Lower AIC, BIC, and SABIC values indicate a better fit relative to other models, but since we only have one model here, these values help in future model comparisons.

Root Mean Square Error of Approximation (RMSEA):

RMSEA: 0.069
90% Confidence Interval (Lower): 0.023
90% Confidence Interval (Upper): 0.124
P-value H_0: RMSEA <= 0.050: 0.205
P-value H_0: RMSEA >= 0.080: 0.434

The RMSEA value of 0.069 is below the threshold of 0.08, indicating an acceptable fit.
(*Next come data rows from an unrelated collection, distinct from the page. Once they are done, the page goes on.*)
/-! ## Bus Regulator (02) -/

/-- The six slots of the claim table, in its order (02 §2.2). -/
inductive Slot | strings | equalize | generator | matching | thermal | test
  deriving DecidableEq, Repr

structure Claim where
  level : Int
  time : Nat
  deriving DecidableEq, Repr

/-- The claim table; a slot is empty or holds one claim (R32). -/
structure Claims where
  strings : Option Claim
  equalize : Option Claim
  generator : Option Claim
  matching : Option Claim
  thermal : Option Claim
  test : Option Claim
  deriving DecidableEq, Repr

inductive Governing | slot (s : Slot) | window
  deriving DecidableEq, Repr

inductive EqualizeOutcome | none | complete | cancelledCmd | cancelledMains | cancelledTemp | cancelledAutonomy | cancelledReset
  deriving DecidableEq, Repr

inductive ScheduleState | notDue | dueWaiting | dueStarted
  deriving DecidableEq, Repr

structure EqualizeRec where
  running : Bool
  scheduled : Bool
  startTime : Nat
  duration : Nat
  elapsed : Nat
  level : Int
  schedule : ScheduleState
  firstFailed : Nat
  nextCheck : Nat
  outcome : EqualizeOutcome
  endTime : Nat
  deriving DecidableEq, Repr

inductive TestOutcome | passed | failedEarly | abortedMains | abortedDepth | abortedAlarm | abortedCmd | abortedAutonomy | abortedReset
  deriving DecidableEq, Repr

inductive TestState | none | running | ended (o : TestOutcome)
  deriving DecidableEq, Repr

structure TestRec where
  state : TestState
  startTime : Nat
  endTime : Nat
  duration : Nat
  endVoltage : Int
  level : Int
  elapsed : Nat
  discharged : List Nat
  startThroughput : List (Option Nat)
  minBus : Int
  deriving DecidableEq, Repr

structure Bus where
  claims : Claims
  target : Option Int
  governing : Option Governing
  setpoint : Option Int
  vref : Option Nat
  ilim : Option Nat
  eq : EqualizeRec
  test : TestRec
  recheck : Bool
  deriving DecidableEq, Repr

/-! ## Rectifier Roster (03) -/

/-- A module's state; `absent` is "no state" of a record rebuilt before RUN (R77). -/
inductive ModState | absent | resting | starting | online | stopping | failed | barred | service
  deriving DecidableEq, Repr

structure ModuleRec where
  state : ModState
  destService : Bool
  hours : Nat
  residue : Nat
  starts : Nat
  strikes : List Nat
  entered : Nat
  watch : Nat
  deriving DecidableEq, Repr

inductive SwapOutcome | none | complete | failedStart | abandonedSource | abandonedService | abandonedReset
  deriving DecidableEq, Repr

structure Swap where
  inProgress : Bool
  incoming : Nat
  outgoing : Nat
  lastSwap : Nat
  retry : Option Nat
  outcome : SwapOutcome
  deriving DecidableEq, Repr

/-- The source capacity in force (R91). -/
inductive Cap | unlimited | limited (dA : Nat)
  deriving DecidableEq, Repr

structure Roster where
  mods : List (Option ModuleRec)
  inh : List Drive
  queue : List Nat
  swap : Swap
  cap : Cap
  load : Nat
  requestTotal : Nat
  shortfall : Bool
  shedSpan : Nat
  loadSeen : Bool
  deriving DecidableEq, Repr

/-! ## Source Controller (04) -/

/-- The mains state; `cleared` is a record that a reset has cleared and RUN has not yet derived (R92, R94). -/
inductive MainsState | cleared | absent | qualifying | present | dip
  deriving DecidableEq, Repr

structure Mains where
  state : MainsState
  entered : Nat
  sense : Bool
  lastFreq : Nat
  qualifySpan : Nat
  qualitySpan : Nat
  retransferSpan : Nat
  outageStart : Nat
  qualifyFailures : Nat
  lastDipWidth : Nat
  absenceWidth : Nat
  absenceSeconds : Bool
  dips : Nat
  outages : Nat
  failHeld : Bool
  dipTimer : Option Nat
  deriving DecidableEq, Repr

inductive XferState | cleared | onMains | opening | open | closingGen | onGen | closingMains | fault
  deriving DecidableEq, Repr

inductive XferCause | none | openUnconfirmed | genUnconfirmed | mainsUnconfirmed | mismatch | resetMismatch
  deriving DecidableEq, Repr

/-- The transfer record and the two transfer drives (04 §4.3). `gcloseReleased`: the part's second at which XFR_GCLOSE was last
released, for the 3 s of R84. -/
structure Xfer where
  state : XferState
  entered : Nat
  headingGen : Bool
  leftGen : Bool
  deadRun : Bool
  deadTimer : Bool
  confirmTimer : Bool
  mismatchWatch : Bool
  cause : XferCause
  faultMains : Bool
  faultGen : Bool
  releasePending : Bool
  transfers : Nat
  gcloseReleased : Option Nat
  mopen : Drive
  gclose : Drive
  deriving DecidableEq, Repr
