-- ==== Sys2Proof/Machine/OwnCycle.lean ====
section
/-! DEFINITION. The Own-Cycle Engine: requests, own words with their read-back, verification and remapping, and the placing of log entries
(08 §8.4 to §8.6, R178). Held host accesses are released by Startup.lean. -/

namespace Sys2Proof.Machine

/-! ## Own words of a request (R164, R165) -/

/-- The words of a log entry (09 §9.4). -/
def entryWords (seq : Nat) (e : LogEvent) : List Word :=
  pairWords seq ++ pairWords e.time ++ [bytesWord (flag e.gap) e.kind.code, e.subject, e.a, e.b]

/-- The writes of a log entry in the engine's order: the blank mark into word 0, words 2 to 7, word 1, and word 0 (R165). -/
def entryWrites (seq : Nat) (e : LogEvent) : List (Nat × Word) :=
  let w := entryWords seq e
  (0, 0xFFFF#16) :: ([2, 3, 4, 5, 6, 7, 1, 0].map fun i => (i, w.getD i 0))

/-- The address and value of own write i of a request; none for a read. Before the anchor load of a start-up has ended the PR lies at its
default base (log 90). -/
def ownWrite (s : State) (r : OwnRequest) (i : Nat) : Option (Nat × Word) :=
  match r with
  | .startupLoad _ _ => none
  | .logEntry seq e => (entryWrites seq e)[i]?.map fun w => (prBase s + 0x1000 + 8 * (seq % 512) + w.1, w.2)
  | .checkpoint n ws => some (prBase s + 0x400 + 16 * n + i, ws.getD i 0)
  | .profileWrite p => some (prBase s + 0x180 + 32 * p + i, wordIn s.settings (0x180 + 32 * p + i))
  | .remapWrite e w0 w1 => some (s.path.size - 48 + 2 * e + i, if i = 0 then w0 else w1)

/-- An own word is in progress. -/
def ownWordActive (s : State) : Bool := (s.path.busy.map (·.word)).getD false

def setPath (f : Path → Path) (s : State) : State := { s with path := f s.path }

/-! ## Log entries (R178) -/

def OwnRequest.isLogEntry : OwnRequest → Bool
  | .logEntry _ _ => true
  | .startupLoad _ _ | .checkpoint _ _ | .profileWrite _ | .remapWrite _ _ _ => false

/-- A log entry write stands in the queue or is in progress. -/
def entryStanding (s : State) : Bool :=
  s.path.queue.any (·.isLogEntry) || (s.path.busy.map (·.request.isLogEntry)).getD false

/-- The oldest pending event is placed as the next entry write when none stands and the log scan has set the head (R178). -/
def placeLogEntry (s : State) : State :=
  if s.log.ready && !entryStanding s then
    match s.log.queue with
    | e :: r => { s with log := { s.log with queue := r } } |> enqueueOwn (.logEntry s.log.head e)
    | [] => s
  else s

/-! ## The engine begins an own word (R163, R164) -/

/-- The engine begins: its next word, or the oldest request, which leaves the queue. -/
def beginOwn (s : State) : State :=
  match s.path.busy with
  | some b => if b.next < b.request.total then setPath (fun p => { p with busy := some { b with word := true } }) s else s
  | none =>
    match s.path.queue with
    | r :: q => setPath (fun p => { p with queue := q, busy := some ⟨r, 0, true⟩ }) s
    | [] => s

/-! ## An own word completes (R165 to R167) -/

/-- The memory holds v at a physical address; a word that did not read back as written is known faulty from then on. -/
def Path.kept (p : Path) (a : Nat) (written held : Word) : Path :=
  { p with
    cells := writeCells p.cells a held,
    faulty := if held = written ∨ p.faulty.contains a then p.faulty else a :: p.faulty }

/-- The lowest spare that no valid entry names and that has not failed (R166). -/
def Path.freeSpare (p : Path) : Option Nat :=
  (List.range 16).find? fun i => !(p.remap.any fun e => (e.map fun r => r.spare == i).getD false) && !p.spareFailed.contains i

/-- The lowest free entry. -/
def Path.freeEntry (p : Path) : Option Nat := p.remap.findIdx? (·.isNone)

/-- The number of valid entries. -/
def Path.validEntries (p : Path) : Nat := (p.remap.filter (·.isSome)).length

/-- The two anchor words of an entry (08 §8.1). -/
def remapWords (addr spare : Nat) : Word × Word := (wordOf addr, wordOf (addr / 65536 % 8 + spare % 16 * 16 + 32768))

def setWorn (s : State) : State := setCond Pt.memoryWorn true s

/-- A failed own write is moved to a spare: the entry is added and its anchor write queued, or the failure ends without a remap (R166,
R167); so also in LOAD_ANCHOR, on the table still empty there (log 96). -/
def remapWord (a : Nat) (v spareBack : Word) (s : State) : State :=
  match s.path.freeSpare, s.path.freeEntry with
  | some i, some e =>
    let s := setPath (fun p => p.kept (p.spareAddr i) v spareBack) s
    if spareBack = v then
      let w := remapWords a i
      s |> setPath (fun p => { p with remap := p.remap.set e (some ⟨a, i⟩) }) |> enqueueOwn (.remapWrite e w.1 w.2)
        |> fun t => logEv .remap (wordOf i) (wordOf a) (wordOf t.path.validEntries) t
    else s |> setPath (fun p => { p with spareFailed := i :: p.spareFailed }) |> setWorn
  | _, _ => setWorn s

/-- An own write with its read-back (R165 to R167). A remap entry write and a write already sent to a spare are not remapped. -/
def verifyWrite (isRemap : Bool) (a : Nat) (v back spareBack : Word) (s : State) : State :=
  let redirected := (s.path.entryFor a).isSome
  let s := setPath (fun p => p.kept (p.redirect a) v back) s
  if back = v then s
  else if isRemap || redirected then setWorn s
  else remapWord a v spareBack s

def OwnRequest.isRemapWrite : OwnRequest → Bool
  | .remapWrite _ _ _ => true
  | .startupLoad _ _ | .logEntry _ _ | .checkpoint _ _ | .profileWrite _ => false

/-- The own word in progress completes (R165); held accesses are not yet released. -/
def finishOwnWord (back spareBack : Word) (s : State) : State :=
  match s.path.busy with
  | some b =>
    if b.word then
      (match ownWrite s b.request b.next with
        | some w => verifyWrite b.request.isRemapWrite w.1 w.2 back spareBack s
        | none => s)
        |> setPath fun p => { p with busy := some { b with next := b.next + 1, word := false } }
    else s
  | none => s

/-- A request is whole. -/
def ownRequestWhole (s : State) : Bool :=
  match s.path.busy with
  | some b => !b.word && decide (b.request.total ≤ b.next)
  | none => false

/-- A whole request is reported: the log's head and count rise, the next start-up load is placed; then the next log entry may be (R165,
R178, R184 to R186). -/
def reportOwn (r : OwnRequest) (s : State) : State :=
  match r with
  | .logEntry _ _ =>
    { s with log := { s.log with head := (s.log.head + 1) % 4294967296, count := min 512 (s.log.count + 1) } }
  | .startupLoad _ _ =>
    match s.st.loads with
    | l :: rest => { s with st := { s.st with loads := rest } } |> enqueueOwn l
    | [] => s
  | .checkpoint _ _ | .profileWrite _ | .remapWrite _ _ _ => s

/-- A whole own-cycle request completes. -/
def completeOwn (s : State) : State :=
  match s.path.busy with
  | some b =>
    if ownRequestWhole s then s |> setPath (fun p => { p with busy := none }) |> reportOwn b.request |> placeLogEntry else s
  | none => s

/-- At a reset the own word in progress is completed, and no failure in its read-back is acted on (R169). -/
def cutOwnWord (s : State) : State :=
  match s.path.busy with
  | some b =>
    if b.word then
      match ownWrite s b.request b.next with
      | some w => hostStore w.1 w.2 s
      | none => s
    else s
  | none => s

def OwnRequest.isLoad : OwnRequest → Bool
  | .startupLoad _ _ => true
  | .logEntry _ _ | .checkpoint _ _ | .profileWrite _ | .remapWrite _ _ _ => false

/-- Start-up loads end: the ones still queued or in progress are done (log 7). -/
def endLoads (s : State) : State :=
  setPath (fun p => { p with queue := p.queue.filter (fun r => !r.isLoad), busy := p.busy.filter (fun b => !b.request.isLoad) }) s

/-- The loads of a start-up state are requested, the first at once (R185, R186). -/
def placeLoads (loads : List OwnRequest) (s : State) : State :=
  match loads with
  | l :: rest => { s with st := { s.st with loads := rest } } |> enqueueOwn l
  | [] => { s with st := { s.st with loads := [] } }

end Sys2Proof.Machine
end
The confidence interval is relatively narrow, and the p-values indicate that RMSEA is not significantly greater than 0.08.
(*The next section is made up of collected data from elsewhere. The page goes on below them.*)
-- ==== Sys2Proof/Certificates/Slice0/Obligations.lean ====
section
/-! DEFINITION. The statements for the provers. A statement about a row names the state the row answers; `next` is its own effect. -/

section

open Sys2Proof Sys2Proof.Machine

/-! ## Steps, invariants and frames -/

/-- A step takes the command at the front of the queue and runs it on the state with the queue's rest; on an empty queue the block idles
(log 4: the model's choice). -/
def Obligations.StepRunsFront : Prop :=
  (∀ (c : Instr) (s : State), step { s with pending := c :: s.pending } = exec c s) ∧
    ∀ s : State, s.pending = [] → step s = .next s

/-- Every command answers a next state and leaves the queue as it is. That a row that is not due answers a next state is log 5, and that a
command leaves the queue of commands alone, POWER_ON among them, is log 47: the model's choices. -/
def Obligations.EveryCommandAnswers : Prop :=
  ∀ (c : Instr) (s : State), ∃ t, exec c s = .next t ∧ t.pending = s.pending

/-- The machine right after a power-on: start-up in LOAD_ANCHOR, clock 0 and UNSET, RESET logged, every plant drive unpowered, VREF and ILIM
released; no string or module record and no claim or request; the equalize, test and swap records empty, their outcomes NONE and no condition
set; every slot's copies 0 and its result NONE; the scanner stopped with every channel empty and not failed, no debounce timer running,
the pulse tally 0, the refusal record empty, and the Silence Monitor SUPERVISED (R29, R48, R50, R75, R92, R123, R141, R155, R162, R170,
R174, R177, R183, R188, R190; that the swap record has no retry-not-before time: log 75, the model's choice). -/
def Obligations.ResetState : Prop :=
  State.reset.st.state = .loadAnchor ∧ State.reset.st.kind = .powerOn ∧ State.reset.st.lock = false ∧
    State.reset.clk.value = 0 ∧ State.reset.clk.state = .unset ∧
    State.reset.log.queue = [⟨.reset, 1, 0, 0, 0, false⟩] ∧
    State.reset.str.iso = List.replicate 4 .unpowered ∧ State.reset.ros.inh = List.replicate 8 .unpowered ∧
    (State.reset.src.xfer.mopen, State.reset.src.xfer.gclose) = (.unpowered, .unpowered) ∧
    (State.reset.gen.pre, State.reset.gen.run, State.reset.gen.crank) = (.unpowered, .unpowered, .unpowered) ∧
    (State.reset.alm.urg, State.reset.alm.def_, State.reset.alm.attn) = (.unpowered, .unpowered, .unpowered) ∧
    State.reset.bus.claims = .empty ∧ State.reset.bus.vref = none ∧ State.reset.bus.ilim = none ∧
    State.reset.gen.requests.isEmpty = true ∧ State.reset.sil.state = .supervised ∧
    State.reset.path.refusal.reason = 0 ∧ State.reset.path.refusal.count = 0 ∧ State.reset.pending = [] ∧
    State.reset.str.recs = List.replicate 4 none ∧ State.reset.ros.mods = List.replicate 8 none ∧ State.reset.ros.queue = [] ∧
    (State.reset.bus.eq.running, State.reset.bus.eq.outcome, State.reset.bus.eq.schedule) = (false, .none, .notDue) ∧
    State.reset.bus.test.state = .none ∧ State.reset.conds = List.replicate 32 false ∧
    (State.reset.ros.swap.inProgress, State.reset.ros.swap.outcome, State.reset.ros.swap.retry) = (false, .none, none) ∧
    (State.reset.src.mains.dips, State.reset.src.mains.outages, State.reset.src.xfer.transfers, State.reset.src.xfer.cause) =
      (0, 0, 0, .none) ∧
    (State.reset.gen.attempts, State.reset.gen.firstFailure, State.reset.gen.service) = ([], none, false) ∧
    State.reset.cmd.slots = List.replicate 16 ⟨List.replicate 7 0, .none, 0⟩ ∧
    State.reset.scan.chans.length = 16 ∧
    (∀ c ∈ State.reset.scan.chans, c.samples = [] ∧ c.invalid = 0 ∧ c.valid = 0 ∧ c.failed = false) ∧
    State.reset.scan.lastFailed = none ∧ State.reset.scan.on = false ∧
    State.reset.inp.timers = List.replicate 16 none ∧ State.reset.inp.levels = State.reset.inp.lines ∧
    (State.reset.pm.tally, State.reset.pm.counting, State.reset.pm.pm2Last) = (0, false, none)

/-- The invariant of Safety.lean holds at reset: the lists' lengths, seven words in every command slot, the transfer interlock, the generator's
drives, the memory's canonical form and the log's bounds. -/
def Obligations.InvAtReset : Prop := Inv State.reset

/-- Every step keeps the whole invariant (the lists' lengths, seven words in every command slot, the transfer interlock, the generator's
drives, the memory's canonical form and the log's bounds), so that it holds in every state a run from reset reaches. -/
def Obligations.StepKeepsInv : Prop := ∀ s t : State, Inv s → step s = .next t → Inv t

/-- A row that is no host write, own word, reset or end of a start-up state that reads the memory leaves every word of it as it is; so does
such an end while no host access is held. -/
def Obligations.RowsThatStoreNothing : Prop :=
  (∀ (c : Instr) (s t : State), storesNothing c = true → exec c s = .next t →
      ∀ a, readCells t.path.cells a = readCells s.path.cells a) ∧
  ∀ (c : Instr) (s t : State), c = .loadAnchorEnd ∨ c = .loadSettingsEnd ∨ c = .loadCountersEnd ∨ c = .logScanEnd → s.path.held = [] →
    exec c s = .next t → ∀ a, readCells t.path.cells a = readCells s.path.cells a

/-- A host write or a post changes at most the word it addresses, at the address that the remap table redirects it to (R157, R159; an address at
or above the memory size is an address like any other: log 20, the model's choice). -/
def Obligations.HostWriteFrame : Prop :=
  ∀ (c : Instr) (s t : State) (a : Nat), Memory.wf s.path.cells = true → hostAddr s c = some a → exec c s = .next t →
    ∀ b, b ≠ s.path.redirect a → readCells t.path.cells b = readCells s.path.cells b

/-- A row of a job leaves the clock, the memory, the settings, the scanner, the inputs, the pulse meters, the command window, the silence
state, the start-up record and the log's head and count as they are. A measurement row leaves the clock, the memory, the settings, the
command window, the silence state, the start-up state and the log's head and count as they are. -/
def Obligations.RowFrames : Prop :=
  (∀ (c : Instr) (s t : State), jobRow c = true → exec c s = .next t →
      t.clk = s.clk ∧ t.path.cells = s.path.cells ∧ t.path.refusal = s.path.refusal ∧ t.settings = s.settings ∧ t.scan = s.scan ∧
        t.inp = s.inp ∧ t.pm = s.pm ∧ t.cmd = s.cmd ∧ t.sil = s.sil ∧ t.st = s.st ∧ t.log.head = s.log.head ∧ t.log.count = s.log.count) ∧
  (∀ (c : Instr) (s t : State), measureRow c = true → exec c s = .next t →
      t.clk = s.clk ∧ t.path.cells = s.path.cells ∧ t.path.refusal = s.path.refusal ∧ t.settings = s.settings ∧ t.cmd = s.cmd ∧
        t.sil = s.sil ∧ t.st.state = s.st.state ∧ t.st.lock = s.st.lock ∧ t.log.head = s.log.head ∧ t.log.count = s.log.count)

/-- The Settings Lock: no command but a power-on or a pin reset clears it (R188). -/
def Obligations.LockHolds : Prop :=
  ∀ (c : Instr) (s t : State), s.st.lock = true → (∀ m d p, c ≠ .powerOn m d p) → (∀ m, c ≠ .pinReset m) → exec c s = .next t →
    t.st.lock = true

/-! ## Start-up -/

/-- POWER_ON: from any state the machine right after a power-on, on the straps and levels given (R29, R48, R50, R75, R92, R123, R141, R155,
R162, R170, R173, R174, R177, R183, R188, R190; the values of registers that the spec gives none, the accesses held over the reset and the queue
of waiting commands are the model's choice: logs 3, 8 and 47). PIN_RESET: start-up begins anew with the clock kept, the lock cleared, RESET (2)
logged alone (that no SILENCE_STATE entry is made of a silence state that ends here: log 91, the model's choice), a running equalize
CANCELLED_RESET and a running test ABORTED_RESET, their entries left for RUN and the rest of both records kept (R50); the refusal record
cleared, the freeze released, the Silence Monitor SUPERVISED with count 0, and every plant drive unpowered (R29, R48, R75, R92, R123, R141,
R162, R173, R183, R188, R190). Every slot's copies are 0 and its result NONE (R170); every point is NORMAL, every condition copy withdrawn and
of the conditions TEST_FAILED alone kept (R50, R141); the scanner is stopped with every channel empty and not failed, no debounce timer runs,
the debounced levels are the line levels, and the tally is 0 (R155). A swap in progress ends ABANDONED_RESET, its retry-not-before time cleared,
and else its last outcome stands (R75); the dips, outages and transfers are 0, the fault cause NONE and MAINS_FAIL not held (R92); the Start
Attempt List, the bar hold, the acknowledgement mark, the first failure time, the shutdown latch and the service mark are cleared and DEPTH is
not held, its spent mark clear (R26, R123). At both an own write in progress is completed, so that a sound word holds what was written, and
every other word of the memory stays; with none in progress all of it stays (R169). -/
def Obligations.HardResets : Prop :=
  (∀ (msz : BitVec 2) (din : BitVec 16) (pin3 : Bool) (s : State), ∃ t, exec (.powerOn msz din pin3) s = .next t ∧
      t = { State.afterPowerOn msz ((List.range 16).map din.getLsbD) pin3 t.path.cells t.path.faulty t.path.writes s.path.held with
        pending := s.pending } ∧
      (ownWordActive s = false → t.path.cells = s.path.cells) ∧ MemoryCut s t) ∧
  (∀ (msz : BitVec 2) (s : State), ∃ t, exec (.pinReset msz) s = .next t ∧
      t.clk = s.clk ∧ t.st.state = .loadAnchor ∧ t.st.kind = .pin ∧ t.st.resetTime = now s ∧ t.st.lock = false ∧
      t.log.queue = [⟨.reset, 2, 0, 0, now s, false⟩] ∧ t.log.gap = false ∧
      t.str.recs = List.replicate 4 none ∧ t.str.iso = List.replicate 4 .unpowered ∧
      t.ros.mods = List.replicate 8 none ∧ t.ros.inh = List.replicate 8 .unpowered ∧
      (t.src.xfer.mopen, t.src.xfer.gclose) = (.unpowered, .unpowered) ∧
      (t.gen.pre, t.gen.run, t.gen.crank) = (.unpowered, .unpowered, .unpowered) ∧ t.gen.requests.isEmpty = true ∧
      (t.alm.urg, t.alm.def_, t.alm.attn) = (.unpowered, .unpowered, .unpowered) ∧
      t.bus.claims = .empty ∧ t.bus.vref = none ∧ t.bus.ilim = none ∧
      t.bus.eq.running = false ∧ (s.bus.eq.running = true → t.bus.eq.outcome = .cancelledReset ∧ t.bus.eq.endTime = now s) ∧
      (s.bus.test.state = .running → t.bus.test.state = .ended .abortedReset ∧ t.bus.test.endTime = now s) ∧
      (s.bus.test.state ≠ .running → t.bus.test = s.bus.test) ∧
      (t.bus.eq.schedule = .notDue ∧ t.bus.eq.elapsed = s.bus.eq.elapsed ∧ t.st.late = s.st.late ++ lateEntries s ∧
        (s.bus.eq.running = false → (t.bus.eq.outcome, t.bus.eq.endTime) = (s.bus.eq.outcome, s.bus.eq.endTime)) ∧
        (s.bus.test.state = .running → t.bus.test = { s.bus.test with state := .ended .abortedReset, endTime := now s })) ∧
      t.path.refusal = ⟨0, 0, 0, 0, 0⟩ ∧ t.cmd.freeze = .released ∧ t.sil = ⟨.supervised, 0⟩ ∧
      t.cmd.slots = List.replicate 16 ⟨List.replicate 7 0, .none, 0⟩ ∧
      (t.alm.points = List.replicate 32 ⟨.normal, none, false, 0, 0⟩ ∧ t.alm.copies = List.replicate 32 false ∧
        ∀ p, condOf t p = (p == Pt.testFailed && condOf s p)) ∧
      (t.scan.on = false ∧ t.scan.lastFailed = none ∧ t.scan.chans.length = s.scan.chans.length ∧
        ∀ c ∈ t.scan.chans, c.samples = [] ∧ c.invalid = 0 ∧ c.valid = 0 ∧ c.failed = false) ∧
      (t.inp.timers = List.replicate 16 none ∧ t.inp.lines = s.inp.lines ∧ t.inp.levels = s.inp.lines ∧
        t.inp.lastNamed = List.replicate 16 none ∧ (t.pm.tally, t.pm.counting, t.pm.sense) = (0, false, s.pm.sense)) ∧
      (t.ros.swap.inProgress = false ∧ t.ros.swap.retry = none ∧
        t.ros.swap.outcome = if s.ros.swap.inProgress then .abandonedReset else s.ros.swap.outcome) ∧
      (t.src.mains.dips, t.src.mains.outages, t.src.mains.failHeld, t.src.xfer.transfers, t.src.xfer.cause) = (0, 0, false, 0, .none) ∧
      (t.gen.attempts, t.gen.firstFailure, t.gen.barHold, t.gen.ackTaken, t.gen.cause, t.gen.service) =
        ([], none, false, false, .none, false) ∧
      (t.str.depthHeld, t.str.depthSpent) = (false, false) ∧ MemoryCut s t)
Standardized Root Mean Square Residual (SRMR):

SRMR: 0.018

An SRMR value below 0.08 indicates a good fit, and 0.018 suggests an excellent fit.

Parameter Estimates:

Latent Variables Loadings (subscale1 =~):

HLQ1.2:
- Estimate: 1.000 (fixed for identification)
- Standardized Loading (Std.lv): 0.563
- Standardized Loading (Std.all): 0.856
HLQ1.8:
- Estimate: 1.008
- Standard Error (Std.Err): 0.040
- z-value: 25.005 (significant)
- P-value: 0.000
- Standardized Loading (Std.lv): 0.567
- Standardized Loading (Std.all): 0.894
HLQ1.17:
- Estimate: 0.511
- Standard Error (Std.Err): 0.042
- z-value: 12.051 (significant)
- P-value: 0.000
- Standardized Loading (Std.lv): 0.288
- Standardized Loading (Std.all): 0.486
HLQ1.22:
- Estimate: 0.849
- Standard Error (Std.Err): 0.039
- z-value: 21.605 (significant)
- P-value: 0.000
- Standardized Loading (Std.lv): 0.478
- Standardized Loading (Std.all): 0.771

Variances:

HLQ1.2:
- Estimate: 0.116
- Standard Error (Std.Err): 0.011
- z-value: 10.651 (significant)
- P-value: 0.000
- Standardized Variance (Std.lv): 0.116
- Standardized Variance (Std.all): 0.267
HLQ1.8:
- Estimate: 0.081
- Standard Error (Std.Err): 0.010
- z-value: 8.241 (significant)
- P-value: 0.000
- Standardized Variance (Std.lv): 0.081
- Standardized Variance (Std.all): 0.200
HLQ1.17:
- Estimate: 0.268
- Standard Error (Std.Err): 0.016
- z-value: 16.683 (significant)
- P-value: 0.000
- Standardized Variance (Std.lv): 0.268
- Standardized Variance (Std.all): 0.764
HLQ1.22:
- Estimate: 0.156
- Standard Error (Std.Err): 0.011
- z-value: 14.082 (significant)
- P-value: 0.000
- Standardized Variance (Std.lv): 0.156
- Standardized Variance (Std.all): 0.405
subscale1:
- Estimate: 0.317
- Standard Error (Std.Err): 0.026
- z-value: 12.411 (significant)
- P-value: 0.000
- Standardized Variance (Std.lv): 1.000 (fixed for identification)
- Standardized Variance (Std.all): 1.000 (fixed for identification)

Summary:

Model Fit: The overall model fit indices (CFI, TLI, RMSEA, and SRMR) indicate a good fit between the model and the data.
Factor Loadings: The loadings of the observed variables on the latent variable “subscale1” are all significant, indicating that each observed variable is a good indicator of the latent construct.
Variances: The variances of the observed variables are significant, indicating variability in the measures.
Standardized Estimates: These provide a way to compare the relative strengths of the relationships in a standardized form.

In conclusion, the CFA results suggest that the specified model has a good fit to the data, with significant factor loadings and acceptable fit indices, supporting the construct validity of the latent variable “subscale1”.